Conservatives attacked McConnell over the proviso, alleging that he had earmarked it, but his role isn’t exactly clear: President Obama requested the authorization in his 2014 budget, and Senator Lamar Alexander (R., Tenn.), ranking member on the relevant subcommitee, told BuzzFeed that he and subcommitee chairman Dianne Feinstein specifically requested the authorization in this bill so that $160 million in contracts wouldn’t have to be cancelled.

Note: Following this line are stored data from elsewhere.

-- ==== Sys2Proof/Laws/KeepsScalar.lean ====
section
/-!
SUPPORT. What the operations of Machine/Scalar.lean never change: one lemma for each that answers a state.
-/

namespace Sys2Proof.Machine

theorem regOp_keeps {s0 : State} {a : Site} {p : Pred} {f : CtxSt → CtxSt} {s : State} (hf : ∀ x, x.Ok → (f x).Ok) (h : Keeps s0 s) :
    KeepsOut s0 (regOp a p f s) :=
  KeepsOut.coreOut (State.issue_keeps (fun _ h1 => setCtx_keeps (fun _ k => hf _ (ctxAt_ok k a)) h1) h)

theorem aluOp_keeps {s0 : State} {a : Site} {p : Pred} {gd ga gb : Fin 32} {imm : Word} {op : Word → Word → Word} {s : State} (h : Keeps s0 s) :
    KeepsOut s0 (aluOp a p gd ga gb imm op s) := regOp_keeps (fun _ k => CtxSt.setG_ok k) h

theorem execNop_keeps {s0 : State} {a : Site} {p : Pred} {s : State} (hk : Keeps s0 s) : KeepsOut s0 (execNop a p s) := by
  unfold execNop
  repeat'
    first
    | with_reducible assumption
    | with_reducible refine regOp_keeps (fun _ hx => ?_) ?_
    | exact hx

theorem execMovi_keeps {s0 : State} {a : Site} {p : Pred} {gd : Fin 32} {imm : Word} {s : State} (hk : Keeps s0 s) : KeepsOut s0 (execMovi a p gd imm s) := by
  unfold execMovi
  repeat'
    first
    | with_reducible assumption
    | with_reducible refine regOp_keeps (fun _ hx => ?_) ?_
    | with_reducible apply CtxSt.setG_ok

theorem execAdd_keeps {s0 : State} {a : Site} {p : Pred} {gd ga gb : Fin 32} {imm : Word} {s : State} (hk : Keeps s0 s) : KeepsOut s0 (execAdd a p gd ga gb imm s) := by
  unfold execAdd
  repeat'
    first
    | with_reducible assumption
    | with_reducible apply aluOp_keeps

theorem execSub_keeps {s0 : State} {a : Site} {p : Pred} {gd ga gb : Fin 32} {imm : Word} {s : State} (hk : Keeps s0 s) : KeepsOut s0 (execSub a p gd ga gb imm s) := by
  unfold execSub
  repeat'
    first
    | with_reducible assumption
    | with_reducible apply aluOp_keeps

theorem execMul_keeps {s0 : State} {a : Site} {p : Pred} {gd ga gb : Fin 32} {imm : Word} {s : State} (hk : Keeps s0 s) : KeepsOut s0 (execMul a p gd ga gb imm s) := by
  unfold execMul
  repeat'
    first
    | with_reducible assumption
    | with_reducible apply aluOp_keeps

theorem execAnd_keeps {s0 : State} {a : Site} {p : Pred} {gd ga gb : Fin 32} {imm : Word} {s : State} (hk : Keeps s0 s) : KeepsOut s0 (execAnd a p gd ga gb imm s) := by
  unfold execAnd
  repeat'
    first
    | with_reducible assumption
    | with_reducible apply aluOp_keeps

theorem execOr_keeps {s0 : State} {a : Site} {p : Pred} {gd ga gb : Fin 32} {imm : Word} {s : State} (hk : Keeps s0 s) : KeepsOut s0 (execOr a p gd ga gb imm s) := by
  unfold execOr
  repeat'
    first
    | with_reducible assumption
    | with_reducible apply aluOp_keeps

theorem execXor_keeps {s0 : State} {a : Site} {p : Pred} {gd ga gb : Fin 32} {imm : Word} {s : State} (hk : Keeps s0 s) : KeepsOut s0 (execXor a p gd ga gb imm s) := by
  unfold execXor
  repeat'
    first
    | with_reducible assumption
    | with_reducible apply aluOp_keeps

theorem execShl_keeps {s0 : State} {a : Site} {p : Pred} {gd ga gb : Fin 32} {imm : Word} {s : State} (hk : Keeps s0 s) : KeepsOut s0 (execShl a p gd ga gb imm s) := by
  unfold execShl
  repeat'
    first
    | with_reducible assumption
    | with_reducible apply aluOp_keeps

theorem execShr_keeps {s0 : State} {a : Site} {p : Pred} {gd ga gb : Fin 32} {imm : Word} {s : State} (hk : Keeps s0 s) : KeepsOut s0 (execShr a p gd ga gb imm s) := by
  unfold execShr
  repeat'
    first
    | with_reducible assumption
    | with_reducible apply aluOp_keeps

theorem execCmp_keeps {s0 : State} {a : Site} {p : Pred} {gd : Fin 32} {cond : CmpCond} {ga gb : Fin 32} {imm : Word} {s : State} (hk : Keeps s0 s) : KeepsOut s0 (execCmp a p gd cond ga gb imm s) := by
  unfold execCmp
  repeat'
    first
    | with_reducible assumption
    | with_reducible refine regOp_keeps (fun _ hx => ?_) ?_
    | with_reducible apply CtxSt.setP_ok

theorem execCrd_keeps {s0 : State} {a : Site} {p : Pred} {gd : Fin 32} {c : Fin 32} {s : State} (hk : Keeps s0 s) : KeepsOut s0 (execCrd a p gd c s) := by
  unfold execCrd
  repeat'
    first
    | with_reducible assumption
    | with_reducible refine regOp_keeps (fun _ hx => ?_) ?_
    | with_reducible apply CtxSt.setG_ok

theorem execCset_keeps {s0 : State} {a : Site} {p : Pred} {c : Fin 32} {gb : Fin 32} {imm : Word} {s : State} (hk : Keeps s0 s) : KeepsOut s0 (execCset a p c gb imm s) := by
  unfold execCset
  repeat'
    first
    | with_reducible assumption
    | with_reducible refine regOp_keeps (fun _ hx => ?_) ?_
    | exact hx

theorem execBr_keeps {s0 : State} {a : Site} {p : Pred} {imm : Word} {s : State} (hk : Keeps s0 s) : KeepsOut s0 (execBr a p imm s) := by
  unfold execBr
  repeat'
    first
    | with_reducible assumption
    | with_reducible refine regOp_keeps (fun _ hx => ?_) ?_
    | exact hx

theorem execLoop_keeps {s0 : State} {a : Site} {p : Pred} {ga : Fin 32} {imm : Word} {endIdx : BitVec 12} {s : State} (h : Keeps s0 s) :
    KeepsOut s0 (execLoop a p ga imm endIdx s) := by
  unfold execLoop
  refine regOp_keeps (fun x hx => ?_) h
  dsimp only
  split
  · exact hx
  · split
    · exact ⟨hx.1, by simp only [List.length_cons]; omega, hx.2.2⟩
    · exact hx

theorem execEndloop_keeps {s0 : State} {a : Site} {p : Pred} {s : State} (h : Keeps s0 s) : KeepsOut s0 (execEndloop a p s) := by
  unfold execEndloop
  refine regOp_keeps (fun x hx => ?_) h
  split
  · exact hx
  · rename_i n body r e
    have hl := hx.2.1
    rw [e, List.length_cons] at hl
    split
    · exact ⟨hx.1, by simp only; omega, hx.2.2⟩
    · exact ⟨hx.1, by simp only [List.length_cons]; omega, hx.2.2⟩

theorem execVsetl_keeps {s0 : State} {a : Site} {p : Pred} {gb : Fin 32} {imm : Word} {s : State} (hk : Keeps s0 s) : KeepsOut s0 (execVsetl a p gb imm s) := by
  unfold execVsetl
  repeat'
    first
    | with_reducible assumption
    | with_reducible refine regOp_keeps (fun _ hx => ?_) ?_
    | exact hx

theorem execBeatrd_keeps {s0 : State} {a : Site} {p : Pred} {gd : Fin 32} {s : State} (hk : Keeps s0 s) : KeepsOut s0 (execBeatrd a p gd s) := by
  unfold execBeatrd
  repeat'
    first
    | with_reducible assumption
    | with_reducible refine regOp_keeps (fun _ hx => ?_) ?_
    | with_reducible apply CtxSt.setG_ok
    | split

theorem execFlagrc_keeps {s0 : State} {a : Site} {p : Pred} {gd gb : Fin 32} {imm : Word} {s : State} (hk : Keeps s0 s) : KeepsOut s0 (execFlagrc a p gd gb imm s) := by
  unfold execFlagrc
  repeat'
    first
    | with_reducible assumption
    | with_reducible apply KeepsOut.coreOut
    | with_reducible refine State.issue_keeps (fun _ _ => ?_) ?_
    | with_reducible apply State.clearFlags_keeps
    | with_reducible refine setCtx_keeps (fun k0 k => ?_) ?_
    | with_reducible apply CtxSt.setG_ok
    | exact ctxAt_ok k _

theorem execLds_keeps {s0 : State} {a : Site} {p : Pred} {gd ga : Fin 32} {imm : Word} {s : State} (hk : Keeps s0 s) : KeepsOut s0 (execLds a p gd ga imm s) := by
  unfold execLds
  repeat'
    first
    | with_reducible assumption
    | with_reducible apply KeepsOut.coreOut
    | with_reducible refine State.issue_keeps (fun _ _ => ?_) ?_
    | with_reducible apply State.faultCtx_keeps
    | with_reducible apply State.pumpAll_keeps
    | split
    | with_reducible refine setCtx_keeps (fun k0 k => ?_) ?_
    | with_reducible apply CtxSt.setG_ok
    | exact ctxAt_ok k _
    | dsimp only

theorem execSts_keeps {s0 : State} {a : Site} {p : Pred} {ga gb : Fin 32} {imm : Word} {s : State} (hk : Keeps s0 s) : KeepsOut s0 (execSts a p ga gb imm s) := by
  unfold execSts
  repeat'
    first
    | with_reducible assumption
    | with_reducible apply KeepsOut.coreOut
    | with_reducible refine State.issue_keeps (fun _ _ => ?_) ?_
    | with_reducible apply State.faultCtx_keeps
    | with_reducible apply State.pumpAll_keeps
    | with_reducible apply State.setScr_keeps
    | split
    | dsimp only

theorem execTdld_keeps {s0 : State} {a : Site} {p : Pred} {td : Fin 64} {imm : Word} {s : State} (hk : Keeps s0 s) : KeepsOut s0 (execTdld a p td imm s) := by
  unfold execTdld
  repeat'
    first
    | with_reducible assumption
    | with_reducible refine regOp_keeps (fun _ hx => ?_) ?_
    | exact hx

theorem execTdadd_keeps {s0 : State} {a : Site} {p : Pred} {td : Fin 64} {field : TdField} {ga : Fin 32} {imm : Word} {s : State} (hk : Keeps s0 s) : KeepsOut s0 (execTdadd a p td field ga imm s) := by
  unfold execTdadd
  repeat'
    first
    | with_reducible assumption
    | with_reducible refine regOp_keeps (fun _ hx => ?_) ?_
    | exact hx

theorem execTend_keeps {s0 : State} {a : Site} {p : Pred} {s : State} (hk : Keeps s0 s) : KeepsOut s0 (execTend a p s) := by
  unfold execTend
  repeat'
    first
    | with_reducible assumption
    | with_reducible apply KeepsOut.coreOut
    | with_reducible refine State.issue_keeps (fun _ _ => ?_) ?_
    | with_reducible apply State.boundary_keeps
    | with_reducible apply State.pump_keeps

theorem execEnd_keeps {s0 : State} {a : Site} {p : Pred} {s : State} (h : Keeps s0 s) : KeepsOut s0 (execEnd a p s) := by
  unfold execEnd
  refine KeepsOut.coreOut (State.issue_keeps (fun t ht => ?_) h)
  have h1 := State.boundary_keeps (a := a) (remote := false) ht
  dsimp only
  generalize t.boundary a false = t1 at h1 ⊢
  with_reducible apply State.pump_keeps
  with_reducible apply State.endEntries_keeps
  with_reducible refine setCtx_keeps (fun _ k => ?_) h1
  exact ctxAt_ok k a

theorem State.waitOn_keeps {s0 : State} {s : State} {a : Site} {pc : BitVec 12} {w : WaitFor} (hk : Keeps s0 s) : Keeps s0 (State.waitOn s a pc w) := by
  unfold State.waitOn
  repeat'
    first
    | with_reducible assumption
    | split
    | with_reducible refine setCtx_keeps (fun k0 k => ?_) ?_
    | exact ctxAt_ok k _

theorem execWait_keeps {s0 : State} {a : Site} {p : Pred} {c : Fin 32} {gb : Fin 32} {imm : Word} {s : State} (hk : Keeps s0 s) : KeepsOut s0 (execWait a p c gb imm s) := by
  unfold execWait
  repeat'
    first
    | with_reducible assumption
    | with_reducible apply KeepsOut.coreOut
    | with_reducible refine State.issue_keeps (fun _ _ => ?_) ?_
    | with_reducible apply State.boundary_keeps
    | with_reducible apply State.pump_keeps
    | with_reducible apply State.waitOn_keeps
    | split

theorem execWaitb_keeps {s0 : State} {a : Site} {p : Pred} {ga gb : Fin 32} {imm : Word} {s : State} (hk : Keeps s0 s) : KeepsOut s0 (execWaitb a p ga gb imm s) := by
  unfold execWaitb
  repeat'
    first
    | with_reducible assumption
    | with_reducible apply KeepsOut.coreOut
    | with_reducible refine State.issue_keeps (fun _ _ => ?_) ?_
    | with_reducible apply State.boundary_keeps
    | with_reducible apply State.pump_keeps
    | with_reducible apply State.waitOn_keeps

end Sys2Proof.Machine
end

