-- ==== Sys2Proof/Laws/KeepsSamples.lean ====
section
/-!
SUPPORT. What the operations of Machine/Samples.lean never change: one lemma for each that answers a state.
-/

namespace Sys2Proof.Machine

theorem execCinc_keeps {s0 : State} {a : Site} {p : Pred} {c : Fin 32} {gb : Fin 32} {imm : Word} {s : State} (hk : Keeps s0 s) : KeepsOut s0 (execCinc a p c gb imm s) := by
  unfold execCinc
  repeat'
    first
    | with_reducible assumption
    | with_reducible apply KeepsOut.coreOut
    | with_reducible refine State.issue_keeps (fun _ _ => ?_) ?_
    | with_reducible apply State.faultCtx_keeps
    | with_reducible apply State.pumpAll_keeps
    | with_reducible apply State.bump_keeps
    | with_reducible apply State.release_keeps
    | with_reducible apply State.releaseSamples_keeps
    | split
    | dsimp only

end Sys2Proof.Machine
end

But the project, known as Olmsted Locks and Dam, certainly has funneled a lot of money and jobs to McConnell’s home state and region. Congress authorized $775 million for the project in 1988, during McConnell’s first term in the Senate, but money didn’t begin flowing to the project until 1991. Over the last 22 years, the project, intended to replace 1920s-era infrastructure, has suffered a series of delays and cost overruns, and the Army Corps now estimates that the project will cost $3.1 billion. The dam won’t be done until 2020, at last estimate, and the entire project will be finished in 2024.

The project has drained around three-quarters of the Inland Waterways Trust Fund, an account funded by general tax revenue and a tax on inland shipping companies, which is supposed to fund waterways construction. That means other projects have suffered delays or been put off: Three lock and dam projects on the Mississippi now have projected finishing dates in 2064, 2070, and 2090, respectively.